I'm not sure that Victoria has engineers working for her 24/7.


----------



## GrandmaG (Nov 3, 2017)

Samoreen said:


> I'm not sure that Victoria has engineers working for her 24/7.


Now you know that I meant Adobe engineers when I said “your engineers”!!!


----------



## Johan Elzenga (Nov 3, 2017)

GrandmaG said:


> Now you know that I meant Adobe engineers when I said “your engineers”!!!


This is not an Adobe forum, it's an independent forum about Lightroom. If you want to tell Adobe something, use their special feedback forum.


----------



## GrandmaG (Nov 3, 2017)

JohanElzenga said:


> This is not an Adobe forum, it's an independent forum about Lightroom. If you want to tell Adobe something, use their special feedback forum.



Fine, I'll scratch the last two lines.  That doesn't negate the fact that I had hoped to get help on this issue from Victoria or someone else who can relate to this issue.

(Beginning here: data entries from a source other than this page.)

/-- One turn of the loop of R352: the mailbox, and whether the kick is dropped. -/
def Mailbox.turn (v : Vf) (m : Nat) (b : Mailbox) : Mailbox × Bool :=
  let b := b.fetch v m 65
  if b.got then ({ b with polls := none, got := false }, false)
  else match b.polls with
    | some n => if n = 16 then ({ b with polls := none }, true) else ({ b with polls := some (n + 1) }, false)
    | none => (b, false)

def State.kickTurn (s : State) (vf ctx m : Nat) (restart : Bool) : State :=
  match s.ctx? ctx with
  | none => s
  | some c =>
    let b := c.box m
    let (b, dropped) := (if restart then { b with polls := some 0, got := false } else b).turn (s.vf vf) m
    let s := s.setCtx ctx (c.setBox m b)
    if dropped then s.setVf vf { s.vf vf with kdrop := (s.vf vf).kdrop + 1 } else s

/-- A host request to a virtual function reaches a target (R404): the functions are enabled (R398, R401), and its entry admits it. -/
def State.vfMay (s : State) (t : Target) (vf : Nat) (write : Bool) : Bool :=
  s.mgmt.boot == .service && decide (vf < 384) && s.admits t (271 + vf) (match (s.vf vf).ctx with | some c => c / 16 | none => 0) write

/-- KICK (R352, R405): a mailbox number with other bits set is discarded. -/
def execKick (vf : Nat) (value : Word) (s : State) : Res :=
  match (s.vf vf).ctx with
  | none => .next s
  | some ctx =>
    if !s.vfMay .regs vf true || highBits value 3 || (match s.ctx? ctx with | some c => c.frozen | none => true) then .next s
    else .next (s.kickTurn vf ctx value.toNat true)

/-- The engine looks again 64 hub cycles later. -/
def execKickPoll (ctx mb : Nat) (s : State) : Res :=
  match s.ctx? ctx with
  | none => .fault .notEnabled
  | some c => match c.vf with
    | none => .fault .notEnabled
    | some vf => if c.frozen || (c.box mb).polls.isNone then .fault .notEnabled else .next (s.kickTurn vf ctx mb false)

/-- The lowest selected mailbox with a present message. -/
def Ctx.oldestMessage (c : Ctx) (mask : Nat) : Option Nat :=
  (List.range 8).find? fun m => (mask % 256 == 0 || bitAt mask m) && (c.box m).present != []

def execMbrecv (p : Pred) (dst mask dsts : SReg) (s : State) : Res :=
  launchWord anyGang [dsts.toNat] none p [dst.toNat, mask.toNat] [mask.toNat] (fun a => highBits (a.s mask.toNat) 8) s fun s k a =>
    let addr := (a.s dst.toNat).toNat
    match s.clusterDesc a addr 256 with
    | .error e => memUniform e
    | .ok _ => orderWait s a (
      if !s.admits .mailbox (quadOf k) (a.ctx / 16) false then memUniform 3
      else if a.outTo 1 then .wait false s
      else match s.ctx? a.ctx with
        | none => .wait false s
        | some c => match c.oldestMessage (a.s mask.toNat).toNat with
          | none => .wait false (s.setAgent k { a with block := .mbrecv })
          | some m => match (c.box m).present with
            | [] => .wait false s
            | x :: xs =>
              let seq := natOfBytes (x.take 2)
              let now := match c.vf with | some vf => (s.vf vf).slotBytes m seq | none => x
              let bytes := mixBytes s.fresh x now
              let b := c.box m
              let s := { s with fresh := s.fresh + 256 }.setCtx a.ctx (c.setBox m { b with cons := (b.cons + 1) % 2 ^ 32, present := xs })
              let s := (s.setAgent k { a with block := .none }).sideWrite k a 1 addr bytes
              let s := s.modAgent k fun a => a.setS dsts.toNat (word (m + 65536 * seq))
              .done (s.acquire k a.ctx 5))

/-! MBSEND (R355). -/

def execMbsend (p : Pred) (src ring len dsts : SReg) (s : State) : Res :=
  launchWord anyGang [dsts.toNat] (some dsts.toNat) p [src.toNat, ring.toNat, len.toNat] [ring.toNat, len.toNat]
    (fun a => highBits (a.s ring.toNat) 6 || (a.s len.toNat).toNat % 4 != 0 || decide (4080 < (a.s len.toNat).toNat)) s fun s k a =>
      let n := (a.s len.toNat).toNat
      let r := (a.s ring.toNat).toNat
      match s.clusterDesc a (a.s src.toNat).toNat n with
      | .error e => memUniform e
      | .ok bs => afterRelease (some 5) s a fun s =>
        let s := s.setAgent k a
        let give (s : State) (st : Nat) : Verdict := .done (s.modAgent k fun a => a.setS dsts.toNat (word st))
        match s.vfOf a.ctx with
        | none => give s 2
        | some vf =>
          let x := (s.vf vf).ring r
          let use := x.used s.fresh
          let s := { s with fresh := s.fresh + 6 }
          if !ringOn use.2.2 then give s 2
          else if ringSlot use.2.2 < 16 + n then give s 3
          else if x.full use.2.2 then give s 1
          else give (s.ringPost vf r use a.ctx x.prod 0 bs) 0

/-! Host rings and standing binds (R354, R366, R405). -/

/-- CFG as the ring holds it: [30:19] zero, EN clear where a field is out of range. -/
def ringCfg (w : Nat) : Nat :=
  let ok := decide (1 ≤ field w 0 4 ∧ field w 0 4 ≤ 12) && decide (6 ≤ field w 4 4 ∧ field w 4 4 ≤ 12)
  field w 0 19 + (if ok && bitAt w 31 then 2 ^ 31 else 0)

def execHostRingCfgWrite (vf ring : Nat) (value : Word) (s : State) : Res :=
  .next (if s.vfMay .regs vf true then s.setVf vf ((s.vf vf).changeRing (ring % 64) fun x => { x with cfg := ringCfg value.toNat }) else s)

/-- Let a standing bind go: what its records still hold becomes ordinary records. -/
def State.releaseStanding (s : State) (qs : List Nat) : State :=
  qs.foldl (fun s q =>
    let x := s.quad q
    s.setQuad q { x with records := (x.records.filter fun r => !(r.standing && r.count == 0)).map fun r => { r with standing := false } }) s

/-- Up to n of the quadrants, each taken or left. -/
def takeSome : Nat → List Nat → State → List Nat × State
  | _, [], s => ([], s)
  | 0, _, s => ([], s)
  | n + 1, q :: qs, s =>
    let (on, s) := s.choose
    if on then (let (l, s) := takeSome n qs s; (q :: l, s)) else takeSome (n + 1) qs s

/-- The management core serves SBREQ: it sets, changes or releases the bind (R366). -/
def State.serveStanding (s : State) (vf : Nat) : State :=
  let w := (s.vf vf).sbreq.toNat
  let s := s.setVf vf { s.vf vf with sbwaits := false }
  match (s.vf vf).ctx with
  | none => s
  | some ctx => match s.ctx? ctx with
    | none => s
    | some c =>
      let s := s.releaseStanding c.standing
      let s := s.setCtx ctx { c with standing := [], sbDev := field w 9 2 }
      let free := (s.ldQuads (ctx / 16) (field w 9 2)).filter fun q => !s.standingOn q && (s.quad q).records == []
      let (qs, s) := takeSome (field w 0 9) free s
      let s := s.modCtx ctx fun c => { c with standing := qs }
      let s := qs.foldl (fun s q => s.setQuad q ((s.quad q).setStanding (emptyStanding ctx))) s
      let s := s.setVf vf { s.vf vf with sbstat := word qs.length }
      s.standingFill ctx
/-- SBREQ (R366, R405). In a firmware handoff no bind record is written: the request waits for the first pass (R402). -/
def execStandingBindRequest (vf : Nat) (value : Word) (s : State) : Res :=
  if !s.vfMay .regs vf true then .next s
  else
    let s := s.setVf vf { s.vf vf with sbreq := word (value.toNat % 2 ^ 11), sbwaits := true }
    .next (if s.mgmt.handoff then s else s.serveStanding vf)
/-- A context's standing quadrants that leave it: SBSTAT shows what is left (R405). -/
def State.dropStanding (s : State) (gone : List Nat) : State :=
  s.ctxs.foldl (fun s p =>
    if p.2.standing.any gone.contains then
      let left := p.2.standing.filter fun q => !gone.contains q
      let s := s.setCtx p.1 { p.2 with standing := left }
      match p.2.vf with
      | some v => s.setVf v { s.vf v with sbstat := word left.length }
      | none => s
    else s) s

end Sys2Proof.Machine
end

Thanks for the link though; I'll post the problem there


----------



## GrandmaG (Nov 3, 2017)

Can you advise me how to clear the downloading sync error?  I have tried signing off Adobe and back on.  I have closed and re-opened Lightroom.  I have changed the location in the Lightroom CC tab under preferences.  I'm at a loss as to how to fix this.  I cannot close Lightroom unless I accept pausing the sync to do so.


----------



## Jim Wilde (Nov 4, 2017)

Closing Lightroom with syncing still active is not a problem, nothing is lost and it will attempt to resume syncing when you next restart.

Regarding the sync error, can you clarify if the file in question appears in LRCC (either a mobile app or the new desktop app)? If it does, LR Classic will always try to download it if sync is enabled. Is there anything special about the file, e.g. >200MB?


----------



## GrandmaG (Nov 4, 2017)

Jim Wilde said:


> Closing Lightroom with syncing still active is not a problem, nothing is lost and it will attempt to resume syncing when you next restart.
> 
> Regarding the sync error, can you clarify if the file in question appears in LRCC (either a mobile app or the new desktop app)? If it does, LR Classic will always try to download it if sync is enabled. Is there anything special about the file, e.g. >200MB?

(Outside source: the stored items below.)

-- ==== Sys2Proof/Machine/Uniform.lean ====
section
/-! DEFINITION. The uniform instructions of opcodes 0x00 to 0x03 (R88 to R97). -/

namespace Sys2Proof.Machine

def execSadd (p : Pred) (d a : SReg) (b : UOp) (s : State) : Res := uni2 p d a b (· + ·) s
def execSsub (p : Pred) (d a : SReg) (b : UOp) (s : State) : Res := uni2 p d a b (· - ·) s
def execSmul (p : Pred) (d a : SReg) (b : UOp) (s : State) : Res := uni2 p d a b (· * ·) s
def execSmulh (p : Pred) (z : Bool) (d a : SReg) (b : UOp) (s : State) : Res := uni2 p d a b (mulHi z) s
/-- R89, R90. -/
def execSdiv (p : Pred) (z : Bool) (d a : SReg) (b : UOp) (s : State) : Res := uni2 p d a b (divWord z) s
def execSmod (p : Pred) (z : Bool) (d a : SReg) (b : UOp) (s : State) : Res := uni2 p d a b (modWord z) s
def execSand (p : Pred) (d a : SReg) (b : UOp) (s : State) : Res := uni2 p d a b (· &&& ·) s
def execSor (p : Pred) (d a : SReg) (b : UOp) (s : State) : Res := uni2 p d a b (· ||| ·) s
def execSxor (p : Pred) (d a : SReg) (b : UOp) (s : State) : Res := uni2 p d a b (· ^^^ ·) s
def execSandn (p : Pred) (d a : SReg) (b : UOp) (s : State) : Res := uni2 p d a b (fun x y => x &&& ~~~y) s
def execSshl (p : Pred) (d a : SReg) (b : UOp) (s : State) : Res := uni2 p d a b shlWord s
def execSshr (p : Pred) (d a : SReg) (b : UOp) (s : State) : Res := uni2 p d a b shrWord s
def execSsra (p : Pred) (d a : SReg) (b : UOp) (s : State) : Res := uni2 p d a b sraWord s
def execSrot (p : Pred) (d a : SReg) (b : UOp) (s : State) : Res := uni2 p d a b rotWord s
def execSmin (p : Pred) (z : Bool) (d a : SReg) (b : UOp) (s : State) : Res := uni2 p d a b (minWord z) s
def execSmax (p : Pred) (z : Bool) (d a : SReg) (b : UOp) (s : State) : Res := uni2 p d a b (maxWord z) s
/-- R91. -/
def execScmp (p : Pred) (cc : BitVec 3) (d : PNum) (a : SReg) (b : UOp) (s : State) : Res :=
  uniformWord .all false [] p (a.toNat :: uopReads b) s fun s k g =>
    .done (s.setAgent k (g.setQ d (condHolds cc (g.s a.toNat) (g.uop b))))
def execSsel (p : Pred) (c : PNum) (d a : SReg) (b : UOp) (s : State) : Res :=
  uniWord p d (a.toNat :: uopReads b) (fun g => if g.q c then g.s a.toNat else g.uop b) s
def execSmov (p : Pred) (d : SReg) (b : UOp) (s : State) : Res := uniWord p d (uopReads b) (fun g => g.uop b) s
/-- R92. -/
def execSaddc (p : Pred) (borrow : Bool) (d a : SReg) (b : UOp) (s : State) : Res := uni2 p d a b (carryWord borrow) s
/-- R93. -/
def execSlea (p : Pred) (sh : BitVec 3) (d a : SReg) (b : UOp) (s : State) : Res :=
  uniformWord .all false [d.toNat, d.toNat + 1] p (a.toNat :: (a.toNat + 1) :: uopReads b) s fun s k g =>
    .done (s.setAgent k (g.setPair d.toNat (leaSum sh (g.s a.toNat) (g.s (a.toNat + 1)) (g.uop b))))
def execSclz (p : Pred) (d a : SReg) (s : State) : Res := uni1 p d a clzWord s
def execSpopc (p : Pred) (d a : SReg) (s : State) : Res := uni1 p d a popWord s
/-- R94. -/
def execSbfe (p : Pred) (z : Bool) (d a : SReg) (b : UOp) (s : State) : Res := uni2 p d a b (bfeWord z) s
/-- R94: the destination is also a source. -/
def execSbfi (p : Pred) (d a : SReg) (b : UOp) (s : State) : Res :=
  uniWord p d (d.toNat :: a.toNat :: uopReads b) (fun g => bfiWord (g.s d.toNat) (g.s a.toNat) (g.uop b)) s

/-- R95. -/
def execSli (p : Pred) (d : SReg) (imm : Word) (s : State) : Res := uniWord p d [] (fun _ => imm) s
def execSlih (p : Pred) (d : SReg) (imm : Word) (s : State) : Res :=
  uniformWord .all false [d.toNat, d.toNat + 1] p [] s fun s k g =>
    .done (s.setAgent k (g.setPair d.toNat (imm ++ 0#32)))

/-- The predicate result of QOP (R96). -/
def qopPred (p : Pred) (who : Who) (d : PNum) (reads : List Nat) (f : Agent → Bool) (s : State) : Res :=
  uniformWord who false [] p reads s fun s k g => .done (s.setAgent k (g.setQ d (f g)))

/-- R96. -/
def execQop (p : Pred) (op : QOp) (s : State) : Res :=
  match op with
  | .and d a b => qopPred p .all d [] (fun g => g.q a && g.q b) s
  | .or d a b => qopPred p .all d [] (fun g => g.q a || g.q b) s
  | .xor d a b => qopPred p .all d [] (fun g => g.q a != g.q b) s
  | .andn d a b => qopPred p .all d [] (fun g => g.q a && !g.q b) s
  | .not d a => qopPred p .all d [] (fun g => !g.q a) s
  | .mov d a => qopPred p .all d [] (fun g => g.q a) s
  | .set d => qopPred p .all d [] (fun _ => true) s
  | .clr d => qopPred p .all d [] (fun _ => false) s
  | .tos d a => uniWord p d [] (fun g => if g.q a then 1#32 else 0#32) s
  | .froms d a => qopPred p .all d [a.toNat] (fun g => g.s a.toNat != 0#32) s
  | .any d a => qopPred p .gang d [] (fun g => (g.p a &&& g.slot.mask) != 0#32) s
  | .all d a => qopPred p .gang d [] (fun g => (g.p a &&& g.slot.mask) == g.slot.mask) s

/-! System registers (R75 to R78, R97). -/

/-- Supervisor-only registers. -/
def supervisorReg : SysReg → Bool
  | .cause | .epcl | .epch | .fmask | .tdetail => true
  | _ => false

/-- The registers whose read or write waits for every earlier word of the gang (R97). -/
def drainsFirst : SysReg → Bool
  | .flags | .warn | .retired | .reused | .ldreused => true
  | _ => false

/-- Whether a word of the agent has yet to complete (R97): a result under way, or a matrix command queued, whose drain adds
flags (R226). A parked load counts as completed: DESIGN CHOICE (log 68), since its trap waits for the run's end. -/
def State.uncompleted (s : State) (k : Nat) (a : Agent) : Bool :=
  a.pending != [] || a.accs.any Access.waiting || (s.quad (quadOf k)).queue.any fun c => c.agent == k

/-- SRD: the value read, and the state the read leaves. CYCLE has advanced since the last read by a free amount
(R75), and each word completed since STALLS was last read or written may have stalled on a result of fixed latency (R37);
CYCLEL latches the high half. QUADID's scheduler reads 0 on a sequencer, which has none: DESIGN CHOICE (log 68). -/
def srdValue (s : State) (k : Nat) (a : Agent) (n : SysReg) : Word × State :=
  match n with
  | .cyclel =>
    let q := s.quad (quadOf k)
    let c := q.cycle + Config.elapsed s.fresh
    let s := { s with fresh := s.fresh + 1 }.setQuad (quadOf k) { q with cycle := c }
    (word c, s.setAgent k { a with cycleh := word (c / 2 ^ 32) })
  | .cycleh => (a.cycleh, s)
  | .flags => (a.flagsWord, s)
  | .warn => (word a.warn.toNat, s)
  | .mode => (word a.noreuse.toNat, s)
  | .gangid => (if isSeq k then 0#32 else word (a.gang % 16), s)
  | .teamid => (if isSeq k then 0#32 else word a.tindex, s)
  | .ctxid => (word (a.ctx % 512), s)
  | .quadid => (word (quadOf k % 256 + 256 * (if isSeq k then 0 else schedOf k)), s)
  | .slotmask => (if isSeq k then 0#32 else a.slot.mask, s)
  | .ddepth => (word (a.stack.length % 512), s)
  | .stalls =>
    let a := a.showStalls s.fresh
    (a.stalls, { s with fresh := s.fresh + 1 }.setAgent k a)
  | .retired => (a.retired, s)
  | .reused => (a.reused, s)
  | .ldreused => (a.ldreused, s)
  | .cause => (a.frame.cause, s)
  | .epcl => (a.frame.epc.setWidth 32, s)
  | .epch => (a.frame.epc.extractLsb' 32 32, s)
  | .fmask => (a.frame.fmask, s)
  | .tdetail => (a.frame.tdetail, s)

/-- SWR: the agent after the write; read-only registers never reach here (reason 0x14). -/
def swrAgent (a : Agent) (n : SysReg) (v : Word) : Agent :=
  match n with
  | .flags => { a with flags := v.setWidth 6 }
  | .warn => if v.getLsbD 0 then { a with warn := false } else a
  | .mode => { a with noreuse := v.getLsbD 0 }
  | .stalls => { a with stalls := v, since := 0 }
  | .retired => { a with retired := v, retMark := a.ids }
  | .reused => { a with reused := v }
  | .ldreused => { a with ldreused := v }
  | .epcl => { a with frame := { a.frame with epc := a.frame.epc.extractLsb' 32 32 ++ v, epcWritten := true } }
  | .epch => { a with frame := { a.frame with epc := v ++ a.frame.epc.setWidth 32, epcWritten := true } }
  | .fmask => { a with frame := { a.frame with fmask := v } }
  | .cyclel | .cycleh | .gangid | .teamid | .ctxid | .quadid | .slotmask | .ddepth | .cause | .tdetail => a

/-- On a sequencer CAUSE to TDETAIL are unassigned (R76): reason 0x14, or under R52 a free value (log 9). -/
def execSrd (p : Pred) (d : SReg) (n : SysReg) (s : State) : Res :=
  if isSeq s.cur && supervisorReg n then
    if s.lenient s.cur then
      uniformWord .all false [d.toNat] p [] s fun s k a =>
        .done ({ s with fresh := s.fresh + 1 }.setAgent k ({ a with warn := true }.setS d.toNat (Config.freeWord s.fresh 0)))
    else illegalWord 0x14 s
  else uniformWord .all (supervisorReg n) [d.toNat] p [] s fun s k a =>
    if drainsFirst n && s.uncompleted k a then .wait false s
    else
      let (v, s) := srdValue s k a n
      .done (s.modAgent k fun a => a.setS d.toNat v)

def execSwr (p : Pred) (n : SysReg) (a : SReg) (s : State) : Res :=
  if isSeq s.cur && supervisorReg n then
    if s.lenient s.cur then uniformWord .all false [] p [a.toNat] s fun s k g => .done (s.setAgent k { g with warn := true })
    else illegalWord 0x14 s
  else uniformWord .all (supervisorReg n) [] p [a.toNat] s fun s k g =>
    if drainsFirst n && s.uncompleted k g then .wait false s
    else .done (s.setAgent k (swrAgent g n (g.s a.toNat)))

end Sys2Proof.Machine
end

It is a psd file and is 9 mb.  It is not in LRCC on either the iPhone or the iPad.  It will show up there if I manually add it to the synced collection. Even when I delete it from LR Classic, the error does not go away.


----------



## Jim Wilde (Nov 4, 2017)

Have a look at this old thread: Lightroom mobile not syncing | Adobe Community

The "correct answer" relates to deleting the "sync.lrdata" file, which should clear that error and force a resync of Classic with the cloud. That may well work in your case, as it does sound as though Classic is not in step with the synced assets in the cloud.


----------



## GrandmaG (Nov 4, 2017)

Jim Wilde said:


> Have a look at this old thread: Lightroom mobile not syncing | Adobe Community
> 
> The "correct answer" relates to deleting the "sync.lrdata" file, which should clear that error and force a resync of Classic with the cloud. That may well work in your case, as it does sound as though Classic is not in step with the synced assets in the cloud.

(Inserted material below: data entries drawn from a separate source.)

/-- Places ahead of the rotating pointer. -/
def distance (ptr k : Nat) : Nat := (posOf k + 12 - ptr) % 12
/-- Whether x goes before y: promoted by the longest wait, else by age; then the pointer; then the other slot. DESIGN CHOICE (log 76):
R86 names no tie-break for two promoted slots of one gang of equal wait, which the pointer over gangs cannot decide; the slot not last
selected goes first then too. -/
def Cand.before (ptr : Nat) (x y : Cand) : Bool :=
  let px := decide (64 < x.wait)
  let py := decide (64 < y.wait)
  if px != py then px
  else if px && x.wait != y.wait then decide (y.wait < x.wait)
  else if !px && x.age != y.age then decide (x.age < y.age)
  else if x.key != y.key then decide (distance ptr x.key < distance ptr y.key)
  else !x.same
def bestCand (ptr : Nat) : List Cand → Option Cand
  | [] => none
  | c :: cs => match bestCand ptr cs with
    | none => some c
    | some b => if Cand.before ptr b c then some b else some c

/-- What a selection does to a gang's slots: the selected slot's wait restarts, a ready one not selected counts, a
slot with no ready run restarts; another gang's selection ends a YIELD's hold (R101). -/
def Agent.counted (ready : List Cand) (c : Cand) (k : Nat) (a : Agent) : Agent :=
  let w (which : Bool) (n : Nat) : Nat :=
    if c.key = k ∧ c.which = which then 0
    else if ready.any fun r => r.key == k && r.which == which then n + 1 else 0
  { a with wait0 := w false a.wait0, wait1 := w true a.wait1,
           which := if c.key = k then c.which else a.which,
           last := if c.key = k then c.which else a.last,
           block := if a.block = .yield && c.key != k then .none else a.block }
def setNth (l : List Nat) (i v : Nat) : List Nat := l.zipIdx.map fun p => if p.2 = i then v else p.1
def State.selected (s : State) (q sch : Nat) (gs : List (Nat × Agent)) (ready : List Cand) (c : Cand) : State :=
  let s := gs.foldl (fun s p => s.setAgent p.1 (p.2.counted ready c p.1)) s
  let x := s.quad q
  s.setQuad q { x with ptr := setNth x.ptr sch ((posOf c.key + 1) % 12), last := setNth x.last sch (posOf c.key + 1) }

/-- The selected slot meets a parked load's trap due (R376), or enters its run. -/
def enterSlot (ex : Instr → State → Res) (k : Nat) (s : State) : Res :=
  match s.agent? k with
  | none => .next s
  | some a => match s.boundaryTrap k (a.dropGone k) with
    | some s => .next s
    | none => issue ex k (s.setAgent k (a.dropGone k))

/-- Every YIELD of a scheduler that has found no ready run ends (R101). -/
def endYields (gs : List (Nat × Agent)) : List (Nat × Agent) :=
  gs.map fun p => if p.2.block = .yield then (p.1, { p.2 with block := .none }) else p

/-- The next run. With none ready, every wait restarts (R85). -/
def selectRun (ex : Instr → State → Res) (q sch : Nat) (late : List (Nat × Bool)) (gs : List (Nat × Agent)) (s : State) : Res :=
  let ptr := ((s.quad q).ptr.drop sch).headD 0
  let go (gs : List (Nat × Agent)) (s : State) : Option Res :=
    let ready := s.readyRuns late gs
    (bestCand ptr ready).map fun c => enterSlot ex c.key (s.selected q sch gs ready c)
  match go gs s with
  | some r => r
  | none => match go (endYields gs) s with
    | some r => r
    | none => .next ((endYields gs).foldl (fun s p => (s.setAgent p.1 p.2).restartWaits p.1) s)

/-- A blocked gang whose word can now complete, or traps, or has a slot's reload begun (R178), takes the datapath. -/
def pollBlocked (ex : Instr → State → Res) : List (Nat × Agent) → State → Option Res
  | [], _ => none
  | p :: ps, s =>
    match issue ex p.1 s with
    | .next t => if (t.agent? p.1).any (fun b => b.block == p.2.block && b.run == p.2.run) && (t.quad (quadOf p.1)).reloading == (s.quad (quadOf p.1)).reloading then pollBlocked ex ps s else some (.next t)
    | _ => pollBlocked ex ps s

/-- The gang whose run is in progress: the one selected last, or one whose wait has ended. -/
def currentGang (last : Nat) (gs : List (Nat × Agent)) : Option Nat :=
  let runs := gs.filter fun p => p.2.running
  match runs.find? fun p => posOf p.1 + 1 == last with
  | some p => some p.1
  | none => runs.head?.map (·.1)

/-- A TBAR whose generation has completed returns before its gang stops; the arrival of one that has not is undone, for the
gang's run restarts (R303). -/
def State.tbarMet (s : State) (a : Agent) : Bool :=
  match a.block, s.team? a.team with
  | .tbar g, some t => decide (g < t.tbarGen)
  | _, _ => false
def State.undoArrival (s : State) (a : Agent) : State :=
  match a.block with
  | .tbar _ => s.modTeam a.team fun t => { t with tbarArr := t.tbarArr - 1 }
  | _ => s

/-- An agent stops for a save; its run restarts, and a parked load's trap due at that boundary comes first (R376). -/
def State.stopAgent (s : State) (k : Nat) (a : Agent) : State :=
  let s := s.undoArrival a
  match s.boundaryTrap k ({ a.stopNow with block := .none, stopped := false }.dropGone k) with
  | some t => t
  | none => s.setAgent k a.stopNow

/-- One move of a scheduler; the next runs of the slots of `late` are not fetched and decoded yet. -/
def schedMove (ex : Instr → State → Res) (q sch : Nat) (late : List (Nat × Bool)) (s : State) : Res :=
  let gs := s.gangsAt q sch
  match gs.find? fun p => p.2.stopsHere with
  | some p => if s.tbarMet p.2 then issue ex p.1 s else .next (s.stopAgent p.1 p.2)
  | none => match currentGang (((s.quad q).last.drop sch).headD 0) gs with
    | some k => issue ex k s
    | none => match pollBlocked ex (gs.filter fun p => p.2.run.isSome && !p.2.running) s with
      | some r => r
      | none => selectRun ex q sch late gs s

/-- One move of a sequencer: its runs in order (R87). -/
def seqMove (ex : Instr → State → Res) (k : Nat) (s : State) : Res :=
  match s.agent? k with
  | none => .next s
  | some a =>
    if a.stopsHere then .next (s.stopAgent k a)
    else if a.stopped || a.ended || a.restoring || s.frozenCtx a.ctx then .next s
    else if a.run.isSome then issue ex k s
    else if a.block == .slot then .next s
    else enterSlot ex k s

/-! The part as a whole. -/

/-- Whether an instruction is a word of an agent's run, and not one of the part's other steps. -/
def isWord (i : Instr) : Bool := (encode i).isSome

def doMove (ex : Instr → State → Res) (m : Move) (s : State) : Res :=
  match m with
  | .sched q sch => schedMove ex q sch [] s
  | .late q sch slots => schedMove ex q sch slots s
  | .fetch k pc => .next (s.fetchAhead k pc)
  | .seq q d => seqMove ex (if d then dseqOf q else mseqOf q) s
  | .event i => if isWord i then .fault .notEnabled else ex i s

This sounded very hopeful.  However, it didn't work.  After I delete this file, throw away the trash, and reopen Classic, the error is STILL there! Checking in LR Preferences, it is still trying to download 1 file.  I even removed the file from Lightroom.  Checking the Cache folder, the sync.lrdata file is back and I can only assume that it is still trying to sync the same file.  This only happens with one file.  I don't get it!


----------



## Jim Wilde (Nov 5, 2017)

I don't get it either. If you open LRWeb in a browser, does that show the file that Classic is trying to download?


----------



## GrandmaG (Nov 6, 2017)

Jim Wilde said:


> I don't get it either. If you open LRWeb in a browser, does that show the file that Classic is trying to download?



The first time I did that, it showed me the picture and the file name. However, now that I have removed the file from Classic, the picture part is blank but the name of the file is still there. Now what?


----------



## Jim Wilde (Nov 6, 2017)

Try to delete it from LRWeb.


----------



## GrandmaG (Nov 6, 2017)

Jim Wilde said:


> Try to delete it from LRWeb.



YES!  That did it!  Also, since I had re-created this photo in PS; I imported it into Classic, gave it 3 stars and it is now in my collection!  Problems #3 and #4 SOLVED!  Thank you so much!


----------